***** SUPPLIED RECORDS *****
-- ==== Sys2Proof/Machine/Corr.lean ====
section
/-! DEFINITION. Navigation data, corrections and antenna integrity (chapter 05), and the measurement epoch (R101). -/
set_option autoImplicit false

namespace Sys2Proof.Machine

/-! ### Navigation units (R116-R118) -/

def getNavSub (s : State) (q : Nat) : NavSub := tabGet s.corr.navSubs q NavSub.init

def setNavSub (q : Nat) (x : NavSub) (s : State) : State :=
  { s with corr := { s.corr with navSubs := tabSet s.corr.navSubs q x } }

/-- BITS of the navigation units table. -/
def unitBits (u : Nat) : Nat := [300, 300, 600, 274, 85, 240, 244, 492, 300, 600, 264, 288, 1744, 250].getD u 0

/-- The ANT_A channel that decodes a unit's signal (R116). -/
def navChannel (u : NavUnit) (s : State) : Option Channel :=
  (s.gnss.channels.find? (fun p => chanLocked p.2.state && !p.2.ant && decide (p.2.sig = u.sig) &&
    decide (p.2.svid = u.svid) && decide (p.2.k = u.k))).map (fun p => p.2)

/-- The unit's DATA words: the bits that the last word does not need are 0. -/
def navData (u : NavUnit) : List Word :=
  let n := ceilDiv (unitBits u.unit) 32
  (List.range n).map (fun i =>
    let w := u.words.getD i 0
    let spare := 32 * n - unitBits u.unit
    if i + 1 = n then wordOf (w.toNat / 2 ^ spare * 2 ^ spare) else w)

/-- A unit passes to one subscription, or is discarded under R71. -/
def deliverNav (u : NavUnit) (s : State) (p : Nat × NavSub) : State :=
  let (q, x) := p
  let sys := (sigInfo u.sig).sys
  let wanted := x.on && (decide (x.sysMask = 0) || Nat.testBit x.sysMask sys) && (decide (u.check ≠ 2) || x.failed) &&
    (decide (x.unitMask = 0) || Nat.testBit x.unitMask u.unit)
  if !wanted then s
  else
    let ws := [wordOfFields [(u.sig, 0), (u.k, 5), (u.svid, 16), (u.unit, 24)],
      wordOfFields [(unitBits u.unit, 0), (u.check, 12), (min 15 u.corrected, 16)]] ++ words64 u.tFirst ++
      navData u
    let y := if eventFits q (6 + ws.length) s then { x with delivered := cnt32 x.delivered }
      else if qEnabled (getQ s q) then { x with discarded := cnt32 x.discarded }
      else x
    raise 0x0103 0 ws (.one q x.tag) (setNavSub q y s)

/-- What a good unit leaves in the module: the ephemeris store, its system's broadcast offset and the UTC offset (R117,
R361). -/
def storeNav (u : NavUnit) (s : State) : State :=
  if u.check = 2 then s
  else
    let key := fun (e : Nat × Nat × Nat × List Nat) => decide (e.1 = u.sig ∧ e.2.1 = u.svid ∧ e.2.2.1 = u.unit)
    let s1 :=
      if u.store then
        { s with gnss := { s.gnss with
            ephemeris := s.gnss.ephemeris.filter (fun e => !key e) ++
              [(u.sig, u.svid, u.unit, u.words.map (fun w => w.toNat))] } }
      else s
    let s2 := match u.isb with
      | some ps =>
        let sys := (sigInfo u.sig).sys
        setIsb sys { getIsb s1 sys with broadcast := some ps } s1
      | none => s1
    match u.utc with
    | some (off, leap) =>
      { s2 with time := { s2.time with utcOffset := off, utcValid := true, utcDecoded := true, leap := leap % 4 } }
    | none => s2

/-- A decoded unit is counted, stored, and delivered where its polarity was known when its first bit came (R116, R117). -/
def takeNav (u : NavUnit) (c : Channel) (s : State) : State :=
  let count := fun (x : Corr) => match u.check with
    | 0 => { x with pass := cnt32 x.pass }
    | 1 => { x with corrected := cnt32 x.corrected }
    | _ => { x with fail := cnt32 x.fail }
  let s1 := storeNav u { s with corr := count s.corr }
  match c.polarityAt with
  | some p => if p ≤ u.tFirst then s1.corr.navSubs.foldl (deliverNav u) s1 else s1
  | none => s1

/-- NAV_UNIT_DECODED: a unit of a signal that an ANT_A channel tracks. -/
def execNavUnitDecoded (u : NavUnit) (dt : Nat) (s : State) : Host.Outcome State Fault Refusal :=
  if !(unitSignals u.unit).contains u.sig then .fault .noSuchUnit
  else .next (let s1 := begin_ dt s
    match (if gnssRuns s1 then navChannel u s1 else none) with
    | some c => takeNav u c s1
    | none => s1)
*****
EXERCISE DESCRIPTION: Search the entries for the word "getD" and copy every line that holds it.

ANSWER BELOW:
def unitBits (u : Nat) : Nat := [300, 300, 600, 274, 85, 240, 244, 492, 300, 600, 264, 288, 1744, 250].getD u 0
    let w := u.words.getD i 0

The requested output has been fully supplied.